- [What is needed]
The required output is the exact run of lines below that opens at the line with "## tollWrite -/" and closes at the line with "bs s).rec_ = s.rec_ := rfl".

- - -

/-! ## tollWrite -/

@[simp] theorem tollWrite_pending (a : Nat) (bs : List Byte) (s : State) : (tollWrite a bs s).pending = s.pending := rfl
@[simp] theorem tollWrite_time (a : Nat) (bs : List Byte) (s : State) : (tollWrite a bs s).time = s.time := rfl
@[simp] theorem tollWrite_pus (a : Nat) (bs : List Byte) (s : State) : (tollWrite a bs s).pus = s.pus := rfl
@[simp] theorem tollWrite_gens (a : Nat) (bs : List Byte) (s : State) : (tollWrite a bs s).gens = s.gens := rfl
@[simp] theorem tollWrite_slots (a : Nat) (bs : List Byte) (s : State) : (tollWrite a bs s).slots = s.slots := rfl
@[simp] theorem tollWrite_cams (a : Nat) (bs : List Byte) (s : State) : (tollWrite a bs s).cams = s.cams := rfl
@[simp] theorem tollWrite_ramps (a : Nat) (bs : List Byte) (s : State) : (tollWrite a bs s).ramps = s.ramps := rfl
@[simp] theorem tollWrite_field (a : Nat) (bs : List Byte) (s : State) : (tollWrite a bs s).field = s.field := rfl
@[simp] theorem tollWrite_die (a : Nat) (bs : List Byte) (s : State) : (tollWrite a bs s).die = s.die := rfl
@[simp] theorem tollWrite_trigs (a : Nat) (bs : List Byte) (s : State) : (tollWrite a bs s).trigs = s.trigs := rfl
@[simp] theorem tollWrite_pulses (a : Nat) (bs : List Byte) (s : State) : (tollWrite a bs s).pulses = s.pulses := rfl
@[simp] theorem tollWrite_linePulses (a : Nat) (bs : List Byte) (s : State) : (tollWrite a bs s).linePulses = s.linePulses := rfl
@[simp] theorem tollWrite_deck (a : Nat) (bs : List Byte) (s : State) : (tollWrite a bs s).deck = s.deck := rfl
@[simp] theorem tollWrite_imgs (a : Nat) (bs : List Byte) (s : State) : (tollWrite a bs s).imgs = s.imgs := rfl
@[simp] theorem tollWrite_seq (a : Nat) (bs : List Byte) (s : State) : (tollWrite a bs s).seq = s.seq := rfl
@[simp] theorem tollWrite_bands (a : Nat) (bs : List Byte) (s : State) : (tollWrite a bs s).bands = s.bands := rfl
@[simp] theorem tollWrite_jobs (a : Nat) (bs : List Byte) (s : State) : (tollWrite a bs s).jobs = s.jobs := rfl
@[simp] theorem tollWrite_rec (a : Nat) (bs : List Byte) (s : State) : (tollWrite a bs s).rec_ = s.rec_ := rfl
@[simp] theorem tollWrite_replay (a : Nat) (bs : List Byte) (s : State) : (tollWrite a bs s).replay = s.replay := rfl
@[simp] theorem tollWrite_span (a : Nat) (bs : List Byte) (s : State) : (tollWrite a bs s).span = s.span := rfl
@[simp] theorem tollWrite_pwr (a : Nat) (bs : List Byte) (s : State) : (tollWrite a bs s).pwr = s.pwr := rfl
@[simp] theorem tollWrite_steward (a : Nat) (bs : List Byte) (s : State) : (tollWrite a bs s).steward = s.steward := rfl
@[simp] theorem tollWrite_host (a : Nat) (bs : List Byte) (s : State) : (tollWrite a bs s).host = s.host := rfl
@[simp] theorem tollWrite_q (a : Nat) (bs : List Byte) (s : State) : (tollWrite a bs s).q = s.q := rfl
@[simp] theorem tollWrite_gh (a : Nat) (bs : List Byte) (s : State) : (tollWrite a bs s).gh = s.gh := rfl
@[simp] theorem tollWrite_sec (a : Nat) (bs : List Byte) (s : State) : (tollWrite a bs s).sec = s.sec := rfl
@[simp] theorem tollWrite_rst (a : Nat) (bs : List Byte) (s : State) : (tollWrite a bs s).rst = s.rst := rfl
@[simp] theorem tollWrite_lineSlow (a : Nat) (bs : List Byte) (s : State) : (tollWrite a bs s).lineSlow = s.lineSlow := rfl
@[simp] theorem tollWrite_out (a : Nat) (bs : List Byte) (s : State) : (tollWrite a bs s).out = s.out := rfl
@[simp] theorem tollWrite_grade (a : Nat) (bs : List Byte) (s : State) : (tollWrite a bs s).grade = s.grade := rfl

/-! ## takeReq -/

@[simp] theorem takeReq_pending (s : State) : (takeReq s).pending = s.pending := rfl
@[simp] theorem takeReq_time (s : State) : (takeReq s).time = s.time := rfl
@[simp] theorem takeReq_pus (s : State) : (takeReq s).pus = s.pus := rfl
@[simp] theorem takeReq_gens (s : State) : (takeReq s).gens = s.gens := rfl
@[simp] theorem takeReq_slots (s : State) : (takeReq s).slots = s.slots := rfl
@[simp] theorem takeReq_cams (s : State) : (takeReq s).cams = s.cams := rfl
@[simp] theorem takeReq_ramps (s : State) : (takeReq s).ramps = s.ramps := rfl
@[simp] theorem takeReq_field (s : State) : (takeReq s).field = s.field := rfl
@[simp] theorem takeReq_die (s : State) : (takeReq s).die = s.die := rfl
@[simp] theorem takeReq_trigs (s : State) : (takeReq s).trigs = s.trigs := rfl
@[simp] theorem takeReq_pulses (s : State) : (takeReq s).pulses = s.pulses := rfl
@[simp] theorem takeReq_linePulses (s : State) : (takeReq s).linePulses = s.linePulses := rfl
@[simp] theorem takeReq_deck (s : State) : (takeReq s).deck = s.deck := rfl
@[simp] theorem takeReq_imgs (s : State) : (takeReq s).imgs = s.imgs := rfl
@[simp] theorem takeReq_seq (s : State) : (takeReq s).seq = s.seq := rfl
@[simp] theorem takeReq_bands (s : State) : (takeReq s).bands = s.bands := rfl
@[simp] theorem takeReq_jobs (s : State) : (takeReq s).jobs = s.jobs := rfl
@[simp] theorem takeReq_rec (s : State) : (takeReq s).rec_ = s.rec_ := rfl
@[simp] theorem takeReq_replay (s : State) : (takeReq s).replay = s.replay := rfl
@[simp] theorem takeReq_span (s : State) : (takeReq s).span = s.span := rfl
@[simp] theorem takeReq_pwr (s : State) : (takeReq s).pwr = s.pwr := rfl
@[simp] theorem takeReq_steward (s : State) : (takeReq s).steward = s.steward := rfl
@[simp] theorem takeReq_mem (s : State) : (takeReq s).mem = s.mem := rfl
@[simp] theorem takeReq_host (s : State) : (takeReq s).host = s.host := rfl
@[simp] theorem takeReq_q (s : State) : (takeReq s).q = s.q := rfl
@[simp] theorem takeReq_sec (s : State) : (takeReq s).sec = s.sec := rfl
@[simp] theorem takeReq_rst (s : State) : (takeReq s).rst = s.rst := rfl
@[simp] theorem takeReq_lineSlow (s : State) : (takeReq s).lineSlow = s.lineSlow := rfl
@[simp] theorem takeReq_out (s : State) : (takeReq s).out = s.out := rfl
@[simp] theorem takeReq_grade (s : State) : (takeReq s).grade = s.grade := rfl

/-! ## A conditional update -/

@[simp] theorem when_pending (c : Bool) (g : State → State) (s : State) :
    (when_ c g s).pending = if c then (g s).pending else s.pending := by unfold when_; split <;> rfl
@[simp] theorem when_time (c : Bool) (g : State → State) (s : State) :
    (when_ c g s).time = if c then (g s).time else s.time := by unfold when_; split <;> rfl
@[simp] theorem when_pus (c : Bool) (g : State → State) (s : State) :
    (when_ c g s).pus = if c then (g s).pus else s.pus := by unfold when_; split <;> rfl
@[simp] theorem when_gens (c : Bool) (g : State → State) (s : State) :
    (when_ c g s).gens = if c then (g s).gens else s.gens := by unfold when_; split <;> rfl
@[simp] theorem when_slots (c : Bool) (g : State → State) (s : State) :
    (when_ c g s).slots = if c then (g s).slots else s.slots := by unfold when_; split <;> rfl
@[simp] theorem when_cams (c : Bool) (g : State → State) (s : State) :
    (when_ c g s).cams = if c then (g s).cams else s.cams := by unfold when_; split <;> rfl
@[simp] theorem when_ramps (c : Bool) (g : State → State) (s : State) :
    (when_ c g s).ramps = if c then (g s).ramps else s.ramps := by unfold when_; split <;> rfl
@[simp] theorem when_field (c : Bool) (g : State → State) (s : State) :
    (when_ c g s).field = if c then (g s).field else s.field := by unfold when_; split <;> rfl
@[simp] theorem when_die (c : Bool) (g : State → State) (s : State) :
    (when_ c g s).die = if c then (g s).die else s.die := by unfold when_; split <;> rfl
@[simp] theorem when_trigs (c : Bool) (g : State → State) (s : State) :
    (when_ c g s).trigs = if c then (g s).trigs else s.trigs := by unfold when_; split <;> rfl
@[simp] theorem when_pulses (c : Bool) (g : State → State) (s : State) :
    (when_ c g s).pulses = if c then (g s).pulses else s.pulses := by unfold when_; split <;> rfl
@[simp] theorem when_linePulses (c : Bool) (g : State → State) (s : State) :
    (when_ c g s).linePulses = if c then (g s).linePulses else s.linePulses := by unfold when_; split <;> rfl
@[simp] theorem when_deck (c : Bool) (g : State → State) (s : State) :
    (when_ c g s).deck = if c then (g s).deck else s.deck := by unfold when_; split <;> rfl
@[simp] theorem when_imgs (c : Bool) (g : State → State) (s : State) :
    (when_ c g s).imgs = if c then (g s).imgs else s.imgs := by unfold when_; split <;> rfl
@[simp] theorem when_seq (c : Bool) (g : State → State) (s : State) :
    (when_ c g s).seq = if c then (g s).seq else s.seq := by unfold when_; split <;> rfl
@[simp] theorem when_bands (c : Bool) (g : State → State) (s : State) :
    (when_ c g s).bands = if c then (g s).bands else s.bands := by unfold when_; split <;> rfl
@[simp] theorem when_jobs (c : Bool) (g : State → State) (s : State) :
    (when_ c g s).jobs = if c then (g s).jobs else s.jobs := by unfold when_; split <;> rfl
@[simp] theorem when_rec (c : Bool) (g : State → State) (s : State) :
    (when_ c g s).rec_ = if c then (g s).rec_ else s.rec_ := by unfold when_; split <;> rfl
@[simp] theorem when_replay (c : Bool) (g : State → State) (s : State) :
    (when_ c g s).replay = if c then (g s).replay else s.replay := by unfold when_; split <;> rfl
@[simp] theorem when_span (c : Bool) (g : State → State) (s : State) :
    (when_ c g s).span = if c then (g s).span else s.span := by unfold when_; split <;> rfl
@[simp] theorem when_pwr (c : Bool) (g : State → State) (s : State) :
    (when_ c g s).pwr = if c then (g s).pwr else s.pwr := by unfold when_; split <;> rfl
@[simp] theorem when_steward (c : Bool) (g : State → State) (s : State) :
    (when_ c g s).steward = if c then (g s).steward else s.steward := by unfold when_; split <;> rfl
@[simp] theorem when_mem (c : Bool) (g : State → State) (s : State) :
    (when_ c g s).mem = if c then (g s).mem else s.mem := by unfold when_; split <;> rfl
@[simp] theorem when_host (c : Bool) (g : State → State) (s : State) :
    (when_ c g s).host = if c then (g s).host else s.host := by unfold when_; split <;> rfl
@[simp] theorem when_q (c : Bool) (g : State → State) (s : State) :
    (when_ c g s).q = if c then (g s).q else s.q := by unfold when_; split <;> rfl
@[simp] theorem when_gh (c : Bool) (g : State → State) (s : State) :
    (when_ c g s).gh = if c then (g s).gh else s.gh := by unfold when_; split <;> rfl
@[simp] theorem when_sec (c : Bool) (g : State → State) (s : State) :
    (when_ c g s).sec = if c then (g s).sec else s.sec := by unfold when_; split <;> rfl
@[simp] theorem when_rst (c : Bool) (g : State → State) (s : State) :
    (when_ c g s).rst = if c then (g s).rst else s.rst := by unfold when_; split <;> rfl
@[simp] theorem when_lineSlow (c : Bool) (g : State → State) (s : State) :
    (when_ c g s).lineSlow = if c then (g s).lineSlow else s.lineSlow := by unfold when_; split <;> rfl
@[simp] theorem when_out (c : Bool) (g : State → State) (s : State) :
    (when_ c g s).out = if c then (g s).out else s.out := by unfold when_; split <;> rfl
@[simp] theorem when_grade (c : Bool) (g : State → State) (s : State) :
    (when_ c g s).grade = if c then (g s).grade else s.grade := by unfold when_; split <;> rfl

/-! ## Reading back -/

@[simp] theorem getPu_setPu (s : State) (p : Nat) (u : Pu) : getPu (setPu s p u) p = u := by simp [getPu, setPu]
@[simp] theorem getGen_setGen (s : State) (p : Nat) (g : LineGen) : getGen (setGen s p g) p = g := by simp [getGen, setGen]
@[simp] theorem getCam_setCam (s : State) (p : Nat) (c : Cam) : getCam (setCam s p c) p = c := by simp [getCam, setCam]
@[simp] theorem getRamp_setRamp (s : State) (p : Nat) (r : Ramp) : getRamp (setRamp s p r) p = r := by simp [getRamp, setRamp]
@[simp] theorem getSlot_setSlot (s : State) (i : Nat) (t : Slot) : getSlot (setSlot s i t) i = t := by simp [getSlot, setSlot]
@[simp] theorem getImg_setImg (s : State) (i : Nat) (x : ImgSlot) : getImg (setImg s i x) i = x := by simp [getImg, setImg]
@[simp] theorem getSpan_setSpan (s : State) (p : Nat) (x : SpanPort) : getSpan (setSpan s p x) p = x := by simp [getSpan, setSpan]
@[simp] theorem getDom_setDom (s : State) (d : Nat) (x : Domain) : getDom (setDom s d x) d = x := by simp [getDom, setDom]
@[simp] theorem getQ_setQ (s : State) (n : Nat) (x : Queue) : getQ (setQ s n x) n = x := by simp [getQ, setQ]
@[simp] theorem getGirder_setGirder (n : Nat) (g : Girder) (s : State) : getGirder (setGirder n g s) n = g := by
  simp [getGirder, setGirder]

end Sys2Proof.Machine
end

- - -

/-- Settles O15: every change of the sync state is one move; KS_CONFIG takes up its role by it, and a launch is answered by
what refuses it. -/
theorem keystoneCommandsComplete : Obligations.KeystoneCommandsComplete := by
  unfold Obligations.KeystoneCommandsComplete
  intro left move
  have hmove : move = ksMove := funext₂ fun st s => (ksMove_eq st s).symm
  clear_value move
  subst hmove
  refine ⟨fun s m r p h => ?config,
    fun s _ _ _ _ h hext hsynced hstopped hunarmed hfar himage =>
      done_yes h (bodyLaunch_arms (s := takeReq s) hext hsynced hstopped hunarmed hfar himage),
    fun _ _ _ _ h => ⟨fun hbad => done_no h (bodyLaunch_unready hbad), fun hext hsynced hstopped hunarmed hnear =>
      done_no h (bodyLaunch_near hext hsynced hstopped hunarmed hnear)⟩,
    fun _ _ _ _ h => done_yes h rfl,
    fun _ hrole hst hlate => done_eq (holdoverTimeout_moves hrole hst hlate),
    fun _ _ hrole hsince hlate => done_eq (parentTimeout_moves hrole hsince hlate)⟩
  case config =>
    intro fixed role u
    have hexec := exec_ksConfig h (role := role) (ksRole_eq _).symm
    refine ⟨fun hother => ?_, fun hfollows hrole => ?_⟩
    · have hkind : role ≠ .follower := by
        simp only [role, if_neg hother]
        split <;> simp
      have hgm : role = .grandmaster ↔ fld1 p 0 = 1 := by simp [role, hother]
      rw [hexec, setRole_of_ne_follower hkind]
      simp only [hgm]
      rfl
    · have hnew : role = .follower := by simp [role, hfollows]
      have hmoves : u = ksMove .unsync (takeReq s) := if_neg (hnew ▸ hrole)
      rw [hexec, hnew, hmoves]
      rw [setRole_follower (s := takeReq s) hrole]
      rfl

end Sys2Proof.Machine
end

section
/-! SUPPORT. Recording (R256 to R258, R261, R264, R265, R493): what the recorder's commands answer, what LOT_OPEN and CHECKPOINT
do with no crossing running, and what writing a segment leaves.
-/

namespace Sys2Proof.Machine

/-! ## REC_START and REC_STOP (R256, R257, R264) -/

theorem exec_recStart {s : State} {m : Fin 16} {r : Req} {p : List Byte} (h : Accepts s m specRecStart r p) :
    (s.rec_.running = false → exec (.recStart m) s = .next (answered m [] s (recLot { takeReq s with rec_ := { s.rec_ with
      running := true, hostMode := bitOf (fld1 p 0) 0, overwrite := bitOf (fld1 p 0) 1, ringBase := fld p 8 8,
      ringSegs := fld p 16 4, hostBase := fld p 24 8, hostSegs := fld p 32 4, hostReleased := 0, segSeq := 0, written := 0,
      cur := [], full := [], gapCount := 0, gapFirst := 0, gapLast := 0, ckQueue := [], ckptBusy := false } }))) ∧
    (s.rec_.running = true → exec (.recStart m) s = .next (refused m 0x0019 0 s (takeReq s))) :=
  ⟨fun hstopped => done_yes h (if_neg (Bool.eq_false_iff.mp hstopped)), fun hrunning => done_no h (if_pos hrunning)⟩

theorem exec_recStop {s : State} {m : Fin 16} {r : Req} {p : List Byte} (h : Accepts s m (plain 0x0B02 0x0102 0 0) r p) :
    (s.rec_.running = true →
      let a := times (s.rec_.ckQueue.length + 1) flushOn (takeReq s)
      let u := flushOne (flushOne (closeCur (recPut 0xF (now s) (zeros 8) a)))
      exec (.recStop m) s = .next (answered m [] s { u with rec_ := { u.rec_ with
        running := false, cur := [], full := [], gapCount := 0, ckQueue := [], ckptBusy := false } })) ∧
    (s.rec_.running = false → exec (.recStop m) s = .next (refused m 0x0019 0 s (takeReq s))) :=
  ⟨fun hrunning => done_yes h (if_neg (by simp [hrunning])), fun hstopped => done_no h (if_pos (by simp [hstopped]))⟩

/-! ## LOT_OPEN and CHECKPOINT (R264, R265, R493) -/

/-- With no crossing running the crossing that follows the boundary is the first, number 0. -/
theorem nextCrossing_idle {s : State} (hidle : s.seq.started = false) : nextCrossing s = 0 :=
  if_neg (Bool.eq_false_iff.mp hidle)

- - -

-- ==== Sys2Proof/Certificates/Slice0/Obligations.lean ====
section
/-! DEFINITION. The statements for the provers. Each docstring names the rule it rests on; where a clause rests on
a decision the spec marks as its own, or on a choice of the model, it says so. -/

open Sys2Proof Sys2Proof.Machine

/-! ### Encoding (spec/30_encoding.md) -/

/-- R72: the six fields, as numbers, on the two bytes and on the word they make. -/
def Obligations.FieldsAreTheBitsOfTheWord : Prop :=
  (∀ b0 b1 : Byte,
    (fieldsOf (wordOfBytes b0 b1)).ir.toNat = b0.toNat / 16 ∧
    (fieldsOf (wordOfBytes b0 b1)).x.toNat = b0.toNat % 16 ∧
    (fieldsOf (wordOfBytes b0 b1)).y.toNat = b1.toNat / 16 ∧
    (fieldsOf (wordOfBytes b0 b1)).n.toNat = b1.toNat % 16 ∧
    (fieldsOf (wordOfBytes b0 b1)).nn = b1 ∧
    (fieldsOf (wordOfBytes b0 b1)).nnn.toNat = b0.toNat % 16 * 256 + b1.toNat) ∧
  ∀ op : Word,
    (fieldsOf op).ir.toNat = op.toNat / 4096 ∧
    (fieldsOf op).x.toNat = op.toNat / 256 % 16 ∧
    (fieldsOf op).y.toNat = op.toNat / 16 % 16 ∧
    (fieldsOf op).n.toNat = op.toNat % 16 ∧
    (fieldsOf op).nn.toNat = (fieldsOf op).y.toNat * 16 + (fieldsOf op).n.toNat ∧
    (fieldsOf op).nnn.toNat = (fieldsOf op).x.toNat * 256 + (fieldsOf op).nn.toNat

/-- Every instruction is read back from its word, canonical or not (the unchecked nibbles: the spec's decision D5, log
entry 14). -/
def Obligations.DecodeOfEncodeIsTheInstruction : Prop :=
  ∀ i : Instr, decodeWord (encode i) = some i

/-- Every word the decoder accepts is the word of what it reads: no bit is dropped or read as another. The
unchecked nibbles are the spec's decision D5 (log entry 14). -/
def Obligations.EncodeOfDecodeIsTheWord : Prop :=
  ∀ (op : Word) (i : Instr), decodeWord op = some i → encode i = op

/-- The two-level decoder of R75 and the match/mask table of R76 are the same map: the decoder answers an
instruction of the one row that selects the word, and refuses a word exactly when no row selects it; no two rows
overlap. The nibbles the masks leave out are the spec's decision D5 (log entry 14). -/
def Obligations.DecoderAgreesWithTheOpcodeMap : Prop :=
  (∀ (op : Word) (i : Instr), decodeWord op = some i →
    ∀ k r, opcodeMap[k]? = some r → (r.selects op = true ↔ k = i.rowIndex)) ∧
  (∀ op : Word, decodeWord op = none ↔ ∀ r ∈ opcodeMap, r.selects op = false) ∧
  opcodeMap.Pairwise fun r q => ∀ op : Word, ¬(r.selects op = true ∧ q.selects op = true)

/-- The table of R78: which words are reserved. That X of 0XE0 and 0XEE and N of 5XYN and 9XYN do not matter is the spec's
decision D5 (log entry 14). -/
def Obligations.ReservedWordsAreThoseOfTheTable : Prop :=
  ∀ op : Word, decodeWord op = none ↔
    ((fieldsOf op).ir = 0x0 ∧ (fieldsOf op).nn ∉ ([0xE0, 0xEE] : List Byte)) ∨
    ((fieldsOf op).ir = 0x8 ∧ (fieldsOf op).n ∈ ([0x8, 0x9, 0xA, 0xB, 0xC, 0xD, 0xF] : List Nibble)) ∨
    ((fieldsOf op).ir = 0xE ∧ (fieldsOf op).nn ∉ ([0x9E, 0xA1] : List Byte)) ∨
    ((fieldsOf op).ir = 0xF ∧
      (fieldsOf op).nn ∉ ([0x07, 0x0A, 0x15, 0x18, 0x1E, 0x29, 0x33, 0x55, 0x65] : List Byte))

- - -

- [Reply]
/-! ## tollWrite -/

@[simp] theorem tollWrite_pending (a : Nat) (bs : List Byte) (s : State) : (tollWrite a bs s).pending = s.pending := rfl
@[simp] theorem tollWrite_time (a : Nat) (bs : List Byte) (s : State) : (tollWrite a bs s).time = s.time := rfl
@[simp] theorem tollWrite_pus (a : Nat) (bs : List Byte) (s : State) : (tollWrite a bs s).pus = s.pus := rfl
@[simp] theorem tollWrite_gens (a : Nat) (bs : List Byte) (s : State) : (tollWrite a bs s).gens = s.gens := rfl
@[simp] theorem tollWrite_slots (a : Nat) (bs : List Byte) (s : State) : (tollWrite a bs s).slots = s.slots := rfl
@[simp] theorem tollWrite_cams (a : Nat) (bs : List Byte) (s : State) : (tollWrite a bs s).cams = s.cams := rfl
@[simp] theorem tollWrite_ramps (a : Nat) (bs : List Byte) (s : State) : (tollWrite a bs s).ramps = s.ramps := rfl
@[simp] theorem tollWrite_field (a : Nat) (bs : List Byte) (s : State) : (tollWrite a bs s).field = s.field := rfl
@[simp] theorem tollWrite_die (a : Nat) (bs : List Byte) (s : State) : (tollWrite a bs s).die = s.die := rfl
@[simp] theorem tollWrite_trigs (a : Nat) (bs : List Byte) (s : State) : (tollWrite a bs s).trigs = s.trigs := rfl
@[simp] theorem tollWrite_pulses (a : Nat) (bs : List Byte) (s : State) : (tollWrite a bs s).pulses = s.pulses := rfl
@[simp] theorem tollWrite_linePulses (a : Nat) (bs : List Byte) (s : State) : (tollWrite a bs s).linePulses = s.linePulses := rfl
@[simp] theorem tollWrite_deck (a : Nat) (bs : List Byte) (s : State) : (tollWrite a bs s).deck = s.deck := rfl
@[simp] theorem tollWrite_imgs (a : Nat) (bs : List Byte) (s : State) : (tollWrite a bs s).imgs = s.imgs := rfl
@[simp] theorem tollWrite_seq (a : Nat) (bs : List Byte) (s : State) : (tollWrite a bs s).seq = s.seq := rfl
@[simp] theorem tollWrite_bands (a : Nat) (bs : List Byte) (s : State) : (tollWrite a bs s).bands = s.bands := rfl
@[simp] theorem tollWrite_jobs (a : Nat) (bs : List Byte) (s : State) : (tollWrite a bs s).jobs = s.jobs := rfl
@[simp] theorem tollWrite_rec (a : Nat) (bs : List Byte) (s : State) : (tollWrite a bs s).rec_ = s.rec_ := rfl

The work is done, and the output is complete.